A guide to using ABBYY FineReader for text extraction from documents using OCR (Optical Character Recognition).

Adjusting Areas

Step 5. Adjusting Existing Text Areas

Normally, ABBYY will make a text area solely around text, while new paragraphs will sometimes be in different boxes. If the boxes are of the same type, you can just take one box and expand it to cover everything by clicking and dragging at the corners of a box.

Here is a screen shot of ABBYY's first-pass capture of segments of a page:

Screen capture of the ABBYY interface showing the premade boxes around text or image areas that are created by default when a new document is first loaded


This screen shot shows the result of multiple text areas combined into one:

Screen capture of the ABBYY interface showing the result when a user has combined multiple capture boxes into just a few.

 

The default shape of an area is a rectangle, but sometimes parts of a document you wish to recognize cannot fit in a simple rectangle. Let’s say you want all the text to be in one text box, as in this screen shot of irregular text that is not easily capture by a rectangular text-area box:

Screen capture of the ABBYY inteface showing the difficulty of merging capture-area boxes when the text is an irregular shape.

Expanding as in the previous method will not work because of the irregular shape. If you click on the area you wish to expand, a floating toolbar will appear that looks like this image:

Screen capture of the popup ribbon toolbox that appears when a text-capture area is highlighted.

The two dashed boxes with the plus and minus sign are for creating and deleting areas in relation to the text box you clicked on. If you press on the dashed box with the plus sign, you can create a text box that can connect the disconnected ones.

Note: Merging areas that are arranged side-by-side would lead the text pane to output the text in one straight line, so if you want two separate columns, be sure to have two separate text areas.

Again, the zoom pane can be used for more precise adjustments of the areas. The same will work for picture areas.

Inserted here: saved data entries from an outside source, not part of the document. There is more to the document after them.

/-! TOURNAMENT (P3; V13). -/

theorem test_predict_tournament_p3_row_9 :
    tournamentOf (exec (.predictTournament 2) (block (.ofTournament (tournament [(0, 0)] [(1, 1)] [(0, 0)] 2 [(0, 3), (1, 3), (2, 1)] .useGlobal))))
      = some (tournament [(0, 0)] [(1, 1)] [(0, 0)] 2 [(0, 3), (1, 3), (2, 1)] .useLocal) := by decide
theorem test_predict_tournament_p3_row_7 :
    answerOf (exec (.predictTournament 2) (block (.ofTournament (tournament [(0, 1)] [(1, 1)] [(0, 0), (1, 3)] 3 [(0, 3), (1, 3)] .useGlobal))))
      = some (.ok (.pred true)) := by decide
theorem test_train_tournament_p3_row_8 :
    tournamentOf (exec (.trainTournament 2 false) (block (.ofTournament (tournament [(0, 1)] [(1, 1)] [(0, 0), (1, 3)] 3 [(0, 3), (1, 3)] .useGlobal)) (some 2)))
      = some (tournament [(0, 0)] [(1, 1)] [(0, 0)] 2 [(0, 3), (1, 3), (2, 1)] .useGlobal) := by decide
theorem test_train_tournament_p3_row_10 :
    tournamentOf (exec (.trainTournament 2 false) (block (.ofTournament (tournament [(0, 0)] [(1, 1)] [(0, 0)] 2 [(0, 3), (1, 3), (2, 1)] .useLocal)) (some 2)))
      = some (tournament [(0, 0)] [(1, 1)] [(0, 0)] 0 [(0, 3), (1, 3), (2, 0)] .useLocal) := by decide
/-- The meta-counter at index 0x10 of a result. -/
def metaAt0x10 (r : Result) : Option Counter := (tournamentOf r).bind fun (t : TournamentState) => List.head? (List.drop 0x10 t.metaTable)

theorem test_unchecked_train_follows_the_draw_v13 (draw : Selector) :
    metaAt0x10 (exec (.trainTournament 0x10 true) { block (freshPredictor .tournament .n128 draw) with cfg := { Config.resetCfg with strictPairing := false } })
      = some (match draw with | .useGlobal => 3 | .useLocal => 1) := by
  cases draw <;> decide

/-- V9, the rows with outcome not-taken: (pl, pg, lastUsed) under CORRECTNESS, then under PREDICTION_ONLY. -/
theorem test_meta_delta_v9_not_taken :
    ([(false, false, Selector.useGlobal), (false, false, .useLocal), (false, true, .useGlobal), (true, false, .useLocal), (true, true, .useGlobal), (true, true, .useLocal)].map
      (fun x => (trainDelta .correctness x.1 x.2.1 false x.2.2, trainDelta .predictionOnly x.1 x.2.1 false x.2.2)))
      = [(.plusOne, .zero), (.minusOne, .zero), (.minusOne, .plusOne), (.plusOne, .minusOne), (.zero, .plusOne), (.zero, .minusOne)] := by decide

/-! Counters and histories (V1, V3). -/

theorem test_counter_steps_v1 :
    ([0, 1, 2, 3].map incremented = [1, 2, 3, 3]) ∧ ([0, 1, 2, 3].map decremented = [0, 0, 1, 2]) ∧
    ([0, 1, 2, 3].map taken = [false, false, true, true]) := by decide
theorem test_hist_next_v3 :
    histNext .n128 0x7f false = 0x7e ∧ histNext .n128 0x40 true = 0x1 ∧ histNext .n1024 0x3ff true = 0x3ff ∧
    histNext .n1024 0x200 false = 0x0 ∧ histNext .n4096 0xfff false = 0xffe := by decide
theorem test_gshare_index_v7 :
    gshareIndex .n1024 { pht := [], ghr := 0x69 } 0x5234 = 0x25d ∧ gshareIndex .n4096 { pht := [], ghr := 0xabc } 0x12345 = 0x9f9 := by decide
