-- ==== Sys2Proof/Machine/Dispatch.lean ====
section
/-! DEFINITION. The meaning of each command, in the phase the latch says: issue or perform. -/

namespace Sys2Proof.Machine

def exec (i : Instr) (s : State) : Host.Outcome State Fault Refusal :=
  match i with
  | .nop => Sys2Proof.Machine.execNop s
  | .softReset => Sys2Proof.Machine.execSoftReset s
  | .clearErr => Sys2Proof.Machine.execClearErr s
  | .setRounds n => Sys2Proof.Machine.execSetRounds n s
  | .loadKey => Sys2Proof.Machine.execLoadKey s
  | .loadSeed w => Sys2Proof.Machine.execLoadSeed w s
  | .permGen t len => Sys2Proof.Machine.execPermGen t len s
  | .encryptBlock => Sys2Proof.Machine.execEncryptBlock s

end Sys2Proof.Machine
end

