-- ==== Sys2Proof/Machine/Step.lean ====
section
/-! DEFINITION. One step: the next event, or with no event left the core's turn. -/

namespace Sys2Proof.Machine

/-- One step (00_scope.md R21, R22; 20_memory.md R86). With no event left, the core performs what is latched, since every
latency is finite (R296), and otherwise keeps its state (R267, R283). -/
def step (s : State) : Host.Outcome State Fault Refusal :=
  match s.env.events with
  | [] => s.coreTurn
  | e :: rest => (s.withEvents rest).takeEvent e

/-- The state in which the host's next transaction writes the word to `CMD` and no command is in flight, so that the
next step takes exactly that command (log entry 1). -/
def State.withFetchWord (s : State) (nbits w : Nat) : State :=
  { s with
    core := s.core.release
    env := { s.env with events := .access (cmdWrite (BitVec.ofNat 32 (w % 2 ^ nbits))) :: s.env.events } }

end Sys2Proof.Machine
end

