-- ==== Sys2Proof/Tests/Slice0.lean ====
section
/-! SUPPORT. The model's own tests. Expected values come from spec/95_test_vectors.md and the examples of the numbered
rules. The last part shows, for every statement with hypotheses, a state and operands that meet them. -/

open Sys2Proof Sys2Proof.Machine

namespace Sys2Proof.Tests

/-! ## Helpers -/

/-- The core after a step, if there is a next state. -/
def nextCore (r : Result) : Option CoreState :=
  match r with
  | .next t => some t.core
  | .fault _ => none
  | .refused _ => none

/-- The word the host noted last, if there is a next state. -/
def lastNoted (r : Result) : Option Word :=
  match r with
  | .next t => t.env.noted.head?
  | .fault _ => none
  | .refused _ => none

/-- A core with the given events to come. -/
def before (c : CoreState) (es : List Event) : State := { core := c, env := ⟨es, []⟩, draws := 0 }

/-- A core about to take a `CMD` write. -/
def writing (c : CoreState) (w : Word) : State := before c [.access (cmdWrite w)]

/-- A core with a command in flight, whose turn it is. -/
def inFlight (c : CoreState) (w : Word) (d : Quad) : State := before { c with latch := some ⟨w, d⟩ } []

/-- `K` of 95_test_vectors.md. -/
def keyK : Quad := ⟨0x03020100, 0x0B0A0908, 0x13121110, 0x1B1A1918⟩

/-- A seed buffer that holds bytes `b`, `b + 1`, … in its first 12 places. -/
def seedFrom (b : Byte) : Bytes256 :=
  ((List.range 12).map (BitVec.ofNat 8)).foldl (fun s i => Bytes256.put s i (b + i)) (Vector.replicate 256 0)

/-- Setup complete, with identity tables. -/
def readyCore : CoreState :=
  { CoreState.reset with keyV := true, t1V := true, t2V := true, t3V := true, kr := keyK }

/-- A session that has run one block. -/
def runningCore : CoreState := { readyCore with run := true, ctrLo := 1, fastEpoch := 1, slowEpoch := 1 }

/-- The block before both agings (V3 of 95_test_vectors.md section 2.6), with identity tables. -/
def agingCore : CoreState := { runningCore with fastEpoch := 1999, slowEpoch := 3999999 }

/-- An error recorded at reset (95_test_vectors.md section 2.8). -/
def errorCore : CoreState := { CoreState.reset with error := some ⟨.rounds, 0x00002D10⟩ }

/-- `INIT 7, K, S1, S2, S3` as far as a block's output sees it: `T1` from `S1`. -/
def p1Core : CoreState := { readyCore with t1 := permGen (seedFrom 0x00) 12 }

/-! ## Encoding: one word a command, written out from the patterns of R104 -/

theorem test_decode_nop : decode 0b00000000000000000000000000000000 = some .nop := by decide

theorem test_decode_softReset : decode 0b00000000000000000000000000000001 = some .softReset := by decide

theorem test_decode_clearErr : decode 0b00000000000000000000000000000010 = some .clearErr := by decide

theorem test_decode_setRounds : decode 0b00000000000000001000000100010000 = some (.setRounds 129) := by decide

theorem test_decode_loadKey : decode 0b00000000000000000000000000010001 = some .loadKey := by decide

theorem test_decode_loadSeed : decode 0b00000000000000000011111100010010 = some (.loadSeed 63) := by decide

theorem test_decode_permGen : decode 0b00000001000000010000001100010011 = some (.permGen 3 257) := by decide

theorem test_decode_encryptBlock : decode 0b00000000000000000000000000100000 = some .encryptBlock := by decide

/-- The illegal words of 95_test_vectors.md section 2.1. -/
theorem test_decode_illegal :
    decode 0x00010010 = none ∧ decode 0x00000111 = none ∧ decode 0x02000013 = none ∧ decode 0x00000021 = none ∧
    decode 0x00000030 = none ∧ decode 0x00000100 = none ∧ decode 0x80000000 = none ∧ decode 0xFFFFFFFF = none := by
  decide

theorem test_encode_words :
    encode (.setRounds 44) = 0x00002C10 ∧ encode (.loadSeed 63) = 0x00003F12 ∧ encode (.permGen 1 12) = 0x000C0113 ∧
    encode (.permGen 1 256) = 0x01000113 ∧ encode .loadKey = 0x00000011 := by
  decide

theorem test_decodeTableWord : decodeTableWord 32 0x000C0213 = some (.permGen 2 12) := by decide

/-- The next step takes the placed word as its command. -/
theorem test_withFetchWord :
    (nextCore (step (State.reset.withFetchWord 32 0x00000011))).map (·.latch)
      = some (some ⟨0x00000011, Quad.zero⟩) := by
  decide

/-! ## Well-formedness: each check refuses a term (R108) -/

theorem test_wf_setRounds : (Instr.setRounds 255).wellFormed = true ∧ (Instr.setRounds 256).wellFormed = false := by
  decide

theorem test_wf_loadSeed : (Instr.loadSeed 255).wellFormed = true ∧ (Instr.loadSeed 256).wellFormed = false := by
  decide

theorem test_wf_permGen :
    (Instr.permGen 255 511).wellFormed = true ∧ (Instr.permGen 256 1).wellFormed = false ∧
    (Instr.permGen 1 512).wellFormed = false := by
  decide

/-! ## The internal functions (95_test_vectors.md sections 2.2, 2.3, 2.5, 2.6) -/

theorem test_roundF :
    roundF 0x80000000 = 0x00000001 ∧ roundF 0x00000021 = 0x00000062 ∧ roundF 0x12345678 = 0x2668EAF0 ∧
    roundF 0xDEADBEEF = 0x69FEE134 := by
  decide

theorem test_round : cipherRound 0x12345678 0x9ABCDEF0 0x0F0F0F0F = (0xB3DB3B0F, 0x12345678) := by decide

theorem test_keyStep :
    keyStep ⟨1, 2, 3, 4⟩ 0xFFFFFFFD = ⟨2, 3, 4, 0xFFFFFFF8⟩ ∧
    keyStep keyK 0xFFFFFFFD = ⟨0x0B0A0908, 0x13121110, 0x1B1A1918, 0xEBE9EDED⟩ := by
  decide

/-- The seven-round block of program P1, and the block that agrees with the published Simeck64/128 vector. -/
theorem test_blockPrim :
    blockPrim 0 0 keyK 7
      = ((0xE09A4CF6, 0x759C3DD2), ⟨0x5A1F9093, 0xA5E32B2B, 0x85C0090A, 0xD0091304⟩) ∧
    blockPrim 0x656B696C 0x20646E75 keyK 44
      = ((0x20A5006E, 0x7F1ED998), ⟨0x2688A1E4, 0xDEB8C67B, 0x4997D51F, 0x8FB0373E⟩) := by
  decide +kernel

/-- The final `S[0..3]` for the key 00 (R153). -/
theorem test_permGen_entries :
    ([0, 1, 2, 3] : List Byte).map (Bytes256.entry (permGen (Vector.replicate 256 0) 1))
      = [0x00, 0x23, 0x03, 0x2B] := by
  decide +kernel

/-- The first six steps of the trace of R153: `j`, and `S[0..7]` after them. -/
theorem test_permGen_trace :
    (permLoop (Vector.replicate 256 0) 1 [0, 1, 2, 3, 4, 5]).2 = 11 ∧
    ([0, 1, 2, 3, 4, 5, 6, 7] : List Byte).map
      (Bytes256.entry (permLoop (Vector.replicate 256 0) 1 [0, 1, 2, 3, 4, 5]).1) = [0, 1, 3, 5, 9, 11, 6, 7] := by
  decide +kernel

theorem test_bswap32 : bswap32 0x12345678 = 0x78563412 ∧ bswap32 0x000007CF = 0xCF070000 := by decide

/-- The identity with entries 0 and 1 exchanged, by hand. -/
theorem test_substitute : substitute (Bytes256.exchange identityTable 0 1) 0x00010203 = 0x01000203 := by
  decide +kernel

/-- `T1` exchanges 0 and 1 and `T2` exchanges 1 and 2, so entry 0 goes 0, 1, 2. -/
theorem test_age :
    ([0, 1, 2, 3] : List Byte).map
      (Bytes256.entry (age (Bytes256.exchange identityTable 0 1) (Bytes256.exchange identityTable 1 2)))
      = [2, 0, 1, 3] := by
  decide +kernel

/-! ## The commands, one step each (sections 2.7 and 2.8, and the rules' examples) -/

theorem test_nop : (nextCore (step (inFlight readyCore 0x00000000 Quad.zero))).map (·.statusWord) = some 0x00002F00 := by
  decide

/-- A discarded `NOP` (R255). -/
theorem test_nop_discarded : (nextCore (step (writing errorCore 0x00000000))).map (·.statusWord) = some 0x00000022 := by
  decide

theorem test_softReset :
    (nextCore (step (inFlight runningCore 0x00000001 keyK))).map
      (fun c => (c.statusWord, c.rounds, c.kr, c.ctrLo)) = some (0x00000000, 7, Quad.zero, 0) := by
  decide

theorem test_softReset_with_error :
    (nextCore (step (writing errorCore 0x00000001))).map (·.latch) = some (some ⟨0x00000001, Quad.zero⟩) := by
  decide

/-- `CLEAR_ERR` from 00003F52 keeps the session. -/
theorem test_clearErr :
    (nextCore (step (inFlight { runningCore with error := some ⟨.locked, 0x00000310⟩ } 0x00000002 Quad.zero))).map
      (fun c => (c.statusWord, c.errCmd, c.kr, c.ctrLo)) = some (0x00003F00, 0, keyK, 1) := by
  decide

theorem test_clearErr_without_error :
    (nextCore (step (inFlight readyCore 0x00000002 Quad.zero))).map (·.statusWord) = some 0x00002F00 := by
  decide

theorem test_setRounds :
    (nextCore (step (inFlight CoreState.reset 0x00002C10 Quad.zero))).map (fun c => (c.rounds, c.statusWord))
      = some (44, 0) := by
  decide

theorem test_setRounds_45 :
    (nextCore (step (writing CoreState.reset 0x00002D10))).map (fun c => (c.rounds, c.statusWord, c.errCmd))
      = some (7, 0x00000022, 0x00002D10) := by
  decide

theorem test_loadKey :
    (nextCore (step (inFlight CoreState.reset 0x00000011 ⟨1, 2, 3, 4⟩))).map (fun c => (c.kr, c.statusWord))
      = some (⟨1, 2, 3, 4⟩, 0x00000100) := by
  decide

theorem test_loadKey_locked :
    (nextCore (step (writing runningCore 0x00000011))).map (·.statusWord) = some 0x00003F52 := by
  decide

theorem test_loadSeed :
    (nextCore (step (inFlight CoreState.reset 0x00003F12 ⟨0x0B0A0908, 0, 0, 0⟩))).map
      (fun c => ([251, 252, 253, 254, 255] : List Byte).map (Bytes256.entry c.seed))
      = some [0x00, 0x08, 0x09, 0x0A, 0x0B] := by
  decide +kernel

theorem test_loadSeed_64 :
    (nextCore (step (writing CoreState.reset 0x00004012))).map (·.statusWord) = some 0x00000042 := by
  decide

/-- `PERM_GEN T3, 256` from reset. -/
theorem test_permGen :
    (nextCore (step (inFlight CoreState.reset 0x01000313 Quad.zero))).map
      (fun c => (c.statusWord, Bytes256.entry c.t1 1)) = some (0x00000800, 0x01) := by
  decide

/-- `E_ARG` comes before `E_SEEDLEN` (R256). -/
theorem test_permGen_order :
    (nextCore (step (writing CoreState.reset 0x00000413))).map (·.statusWord) = some 0x00000042 := by
  decide

/-- Block 0 of program P1 (the example of R200). -/
theorem test_encryptBlock :
    (nextCore (step (inFlight p1Core 0x00000020 Quad.zero))).map
      (fun c => ([c.dout0, c.dout1, c.ctrLo, c.fastEpoch, c.slowEpoch, c.statusWord], c.kr))
      = some ([0x8AFA6974, 0xE081B825, 1, 1, 1, 0x00003F00], ⟨0x5A1F9093, 0xA5E32B2B, 0x85C0090A, 0xD0091304⟩) := by
  decide +kernel

/-- V4 of section 2.6 with the identity table, which leaves `(W1, W0)`: the counter wraps. -/
theorem test_encryptBlock_wrap :
    (nextCore (step (inFlight { readyCore with ctrLo := 0xFFFFFFFF, fastEpoch := 5, slowEpoch := 5 } 0x00000020
      Quad.zero))).map (fun c => [c.dout0, c.dout1, c.ctrLo, c.statusWord])
      = some [0x7B4B8553, 0x3F6B9034, 0, 0x00003F00] := by
  decide +kernel

/-- The aging order of V3: `T1` uses the `T2` from before its own aging, so entry 0 goes 0, 1, 2 and not on to 3. -/
theorem test_aging_order :
    let c := epochsAndAging { agingCore with
      t1 := Bytes256.exchange identityTable 0 1, t2 := Bytes256.exchange identityTable 1 2,
      t3 := Bytes256.exchange identityTable 2 3 }
    ([Bytes256.entry c.t1 0, Bytes256.entry c.t2 1], [c.fastEpoch, c.slowEpoch]) = ([2, 3], [0, 0]) := by
  decide +kernel

/-! ## Error codes in `STATUS`: rows 10, 6 and 1 of the error table of 95_test_vectors.md -/

theorem test_status_illegal :
    (nextCore (step (writing CoreState.reset 0x00000030))).map (fun c => (c.statusWord, c.errCmd))
      = some (0x00000012, 0x00000030) := by
  decide

theorem test_status_seedLen :
    (nextCore (step (writing CoreState.reset 0x00000113))).map (fun c => (c.statusWord, c.errCmd))
      = some (0x00000032, 0x00000113) := by
  decide

theorem test_status_notReady :
    (nextCore (step (writing CoreState.reset 0x00000020))).map (fun c => (c.statusWord, c.errCmd))
      = some (0x00000062, 0x00000020) := by
  decide

/-! ## The bus (section 2.9) -/

theorem test_read_id : lastNoted (step (before runningCore [.access (wordRead 0x038)])) = some 0x534D4B52 := by decide

theorem test_read_table : lastNoted (step (before readyCore [.access (wordRead 0x414)])) = some 0x00000005 := by
  decide +kernel

theorem test_write_ctrLo_ignored :
    (nextCore (step (before runningCore [.access (wordWrite 0x028 5)]))).map (·.ctrLo) = some 1 := by
  decide

/-- `E_BUSY` with a command in flight: `STATUS` 00003F73 (section 2.8). -/
theorem test_busy_write :
    (nextCore (step { inFlight runningCore 0x00000020 Quad.zero with
      env := ⟨[.access (cmdWrite 0x00000000)], []⟩ })).map (·.statusWord) = some 0x00003F73 := by
  decide

/-- The seed packing of R287, seen from the host. -/
theorem test_hostWord : hostWord [0x10, 0x11, 0x12, 0x13, 0x14] 0 = 0x13121110 ∧
    hostWord [0x10, 0x11, 0x12, 0x13, 0x14] 4 = 0x00000014 := by
  decide

/-! ## The hypotheses of the statements can be met -/

theorem test_hyp_DecodeOfEncode :
    (Instr.permGen 255 511).wellFormed = true ∧ (Instr.permGen 0 0).wellFormed = true ∧
    (Instr.setRounds 0).wellFormed = true ∧ (Instr.loadSeed 255).wellFormed = true := by
  decide
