-- ==== Sys2Proof/Syntax.lean ====
section
/-! DEFINITION. Syntax: the seven commands of spec/opcode_table.json, the bus transactions that carry them, and the
registers a transaction can name. -/

namespace Sys2Proof

/-- The commands of 30_encoding.md R111. No command word carries operands (R113): each command reads fixed
registers. -/
inductive Instr where
  /-- `0x1`: derive the round-key schedule (40_primitive.md R150). -/
  | keysched
  /-- `0x2`: encrypt one block (R151). -/
  | encBlock
  /-- `0x3`: decrypt one block (R152). -/
  | decBlock
  /-- `0x4`: ECB encryption of LEN bytes (41_modes.md R180). -/
  | ecbEnc
  /-- `0x5`: ECB decryption of LEN bytes (R181). -/
  | ecbDec
  /-- `0x6`: CTR encryption of LEN bytes (R182). -/
  | ctrEnc
  /-- `0x7`: CTR decryption of LEN bytes (R183). -/
  | ctrDec
  deriving DecidableEq, Repr

/-- `bus_size` of 10_state.md R30: the codes 0, 1, 2 and the reserved 3. -/
inductive BusSize where
  | bits8
  | bits16
  | bits32
  | reserved
  deriving DecidableEq, Repr

/-- A host transaction (10_state.md R31) at a byte offset within the block's window. -/
inductive Txn where
  | read (off : Nat) (size : BusSize)
  | write (off : Nat) (size : BusSize) (value : Word)
  deriving DecidableEq, Repr

/-- The byte offset a transaction is presented at (`bus_addr`). -/
def Txn.off : Txn → Nat
  | .read off _ => off
  | .write off _ _ => off

/-- The access size a transaction is presented with (`bus_size`). -/
def Txn.size : Txn → BusSize
  | .read _ size => size
  | .write _ size _ => size

/-- What a word of the window is, by 10_state.md R40. `data m` is the DATA word whose first byte is `DATA[m]`. -/
inductive Reg where
  | id
  | ctrl
  | status
  | cmd
  | src
  | dst
  | len
  | key (j : Fin 4)
  | ctr (j : Fin 4)
  | ctrw (j : Fin 4)
  | reserved
  | data (m : Nat)
  deriving DecidableEq, Repr

end Sys2Proof
end

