-- ==== Sys2Proof/Machine/State.lean ====
section
/-! DEFINITION. The state of the block (10_state.md), as plain data, and its value right after reset. -/

namespace Sys2Proof.Machine

/-- The command phase (10_state.md R62): the block's only sequencing state. STATUS.BUSY is 1 exactly when a command
is running, so BUSY has no store of its own. -/
inductive Phase where
  | idle
  | running (op : Instr)
  deriving DecidableEq, Repr

/-- The result codes STATUS.ERR takes (60_exceptions.md R200). Codes 5 to 15 are never produced (93 I7). -/
inductive ErrCode where
  | ok
  | badCmd
  | length
  | range
  | noSched
  deriving DecidableEq, Repr

/-- The data buffer (10_state.md R66). `cells` lists the bytes something has written, addresses strictly rising;
an address that is not listed still holds its power-on draw, the free byte of draw number `draw` (log 3). -/
structure Memory where
  draw : Nat
  cells : List Host.Cell
  deriving DecidableEq, Repr

/-- The answer to a transaction (10_state.md R31): `Read` answers data and an error flag, `Write` an error flag
alone. A bus error answers data 0 (20_memory.md R82). -/
structure Response where
  rdata : Option Word
  err : Bool
  deriving DecidableEq, Repr

/-- What happens next at the block's ports (log 8). -/
inductive Input where
  /-- The host presents a transaction (10_state.md R31). -/
  | bus (t : Txn)
  /-- The engine's completion step falls here: the draw of the latency (70_reset_and_hazards.md R250). -/
  | engine
  /-- `rst_n` goes low (R230). -/
  | rstLow
  /-- `rst_n` rises (R230). -/
  | rstHigh
  deriving DecidableEq, Repr

/-- Everything the spec gives the block, with the parameters and the model's own bookkeeping. -/
structure State where
  /-- The platform's parameters (00_scope.md R9). No step writes them. -/
  cfg : Config
  /-- CTRL.IE (10_state.md R45). -/
  ie : Bool
  /-- STATUS.DONE (R49). -/
  done : Bool
  /-- STATUS.ACCERR (R51). -/
  accerr : Bool
  /-- STATUS.ERR (R52). -/
  err : ErrCode
  /-- SRC (R55). -/
  src : Word
  /-- DST (R56). -/
  dst : Word
  /-- LEN (R57). -/
  len : Word
  /-- KEY0..KEY3 (R58). -/
  key : Quad
  /-- CTR0..CTR3, the initial counter (R60). -/
  ctr : Quad
  /-- CTRW0..CTRW3, the working counter (R61). -/
  ctrw : Quad
  /-- The command phase (R62). -/
  phase : Phase
  /-- SCHED_VALID (R64), shown in STATUS (R50). -/
  schedValid : Bool
  /-- RK[0..143] (R63). -/
  rk : RoundKeys
  /-- DATA (R66). -/
  data : Memory
  /-- The level of `rst_n` (R30): `false` while the block is held in reset (70_reset_and_hazards.md R230). -/
  rstN : Bool
  /-- `bus_rdata` and `bus_err` of the latest transaction (R30, R31; log 13). -/
  resp : Option Response
  /-- The model's own: the number of the next draw of free values (log 7). -/
  draws : Nat
  /-- The model's own: what is still to happen at the ports, first first (log 8). -/
  inputs : List Input
  deriving DecidableEq, Repr

/-- Why the machine stops. -/
inductive Fault where
  /-- A completing command's source or destination range passes the end of DATA. `MemRead` and `MemWrite` are
  defined only inside DATA (00_scope.md R16). Raised by `completeCommand`; safe, since every command checks its
  ranges before it runs (60_exceptions.md R203) and nothing can change them while it does (20_memory.md R92): no run
  from reset reaches it (log 11). -/
  | engineOutOfRange
  deriving DecidableEq, Repr

/-- Why the model gives no meaning. -/
inductive Refusal where
  /-- `exec` has no meaning yet for the command with this mnemonic. Raised by no arm of this model; safe. -/
  | notModelled (mnemonic : String)
  deriving DecidableEq, Repr

/-- `RK` after a reset: any value, the free words of draw `k` (70_reset_and_hazards.md R231, R233; log 4). -/
def freeRoundKeys (k : Nat) : RoundKeys := Vector.ofFn fun i => Config.freeWord k i

/-- The block right after power-on reset, `rst_n` high again (10_state.md R68, 70_reset_and_hazards.md R230, R231):
every register 0, idle, no schedule, `RK` and DATA any value (draw 0). -/
def State.reset : State where
  cfg := Config.default
  ie := false
  done := false
  accerr := false
  err := .ok
  src := 0
  dst := 0
  len := 0
  key := Quad.zero
  ctr := Quad.zero
  ctrw := Quad.zero
  phase := .idle
  schedValid := false
  rk := freeRoundKeys 0
  data := { draw := 0, cells := [] }
  rstN := true
  resp := none
  draws := 1
  inputs := []

end Sys2Proof.Machine
end

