-- ==== Sys2Proof/Machine/BlockCommands.lean ====
section
/-! DEFINITION. The commands that expose the primitive: KEYSCHED, ENC_BLOCK, DEC_BLOCK (40_primitive.md section 6). -/

namespace Sys2Proof.Machine

/-- One block through `f`: all 16 input bytes are read before any output byte is written (20_memory.md R98). -/
def transformBlock (f : Block → Block) (src dst : Nat) (d : Memory) : Memory :=
  d.write dst (f (d.read src 16))

/-- The `complete:` part of R151. -/
def encBlockEffect (s : State) : State :=
  { s with data := transformBlock (encryptBlock s.rk) (srcOffset s) (dstOffset s) s.data }

/-- The `complete:` part of R152. -/
def decBlockEffect (s : State) : State :=
  { s with data := transformBlock (decryptBlock s.rk) (srcOffset s) (dstOffset s) s.data }

/-- KEYSCHED (R150). -/
def execKeysched (s : State) : Host.Outcome State Fault Refusal := runCommand .keysched storeSchedule s

/-- ENC_BLOCK (R151). -/
def execEncBlock (s : State) : Host.Outcome State Fault Refusal := runCommand .encBlock encBlockEffect s

/-- DEC_BLOCK (R152). -/
def execDecBlock (s : State) : Host.Outcome State Fault Refusal := runCommand .decBlock decBlockEffect s

end Sys2Proof.Machine
end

Step 6. Working with Tables

For tables, however, there are different options that pop up when one clicks on the text-recognized area. Here is a screen shot of the ribbon toolbar that appears:

Screen capture of the ABBYY ribbon toolbar that pops up when a table capture box is highlighted.

This ribbon menu will let you separate parts of the table into rows and columns, delete separators, and analyze the area created into a table so you don’t manually have to do it.


As you can see in this image, ABBYY did not recognize this page of the document as a table despite its table-like layout into rows and two columns:

Screen capture of ABBYY interface showing what happens when the software fails to adequately capture a table on a page and needs user intervention to improve the capture.


Using the Table tool from the toolbar, we can create a table area, as in this image showing the blue text area drawn over the table area:

Screen capture showing a blue table area drawn around a table in a text.


Because the table has not been separated into any columns or rows, we must do this manually using the pop-up toolbar.

Select the tool option showing a table with the wand in front. ABBYY will try to guess where the lines would be and will draw them within the blue table recognition area, as in this screen shot:

Screen capture of ABBYY interface showing a properly created table capture area with divisions where table rows and columns are.

Now the software has placed columns and rows mostly where they should be. Still, there are a couple of mistakes. If you look in the zoom pane, ABBYY has created an extra row where there shouldn’t be.

In this case, you select from the pop-up toolbar the icon with the red X. Moving your cursor to the line you want deleted and click on it. This will delete the dividing line.

Dedicating time in ABBYY to adjusting the locations and number of recognition areas that the program attempts based on auto-detection pays off. It leads to much better results and less time spent in post-processing fixes to output.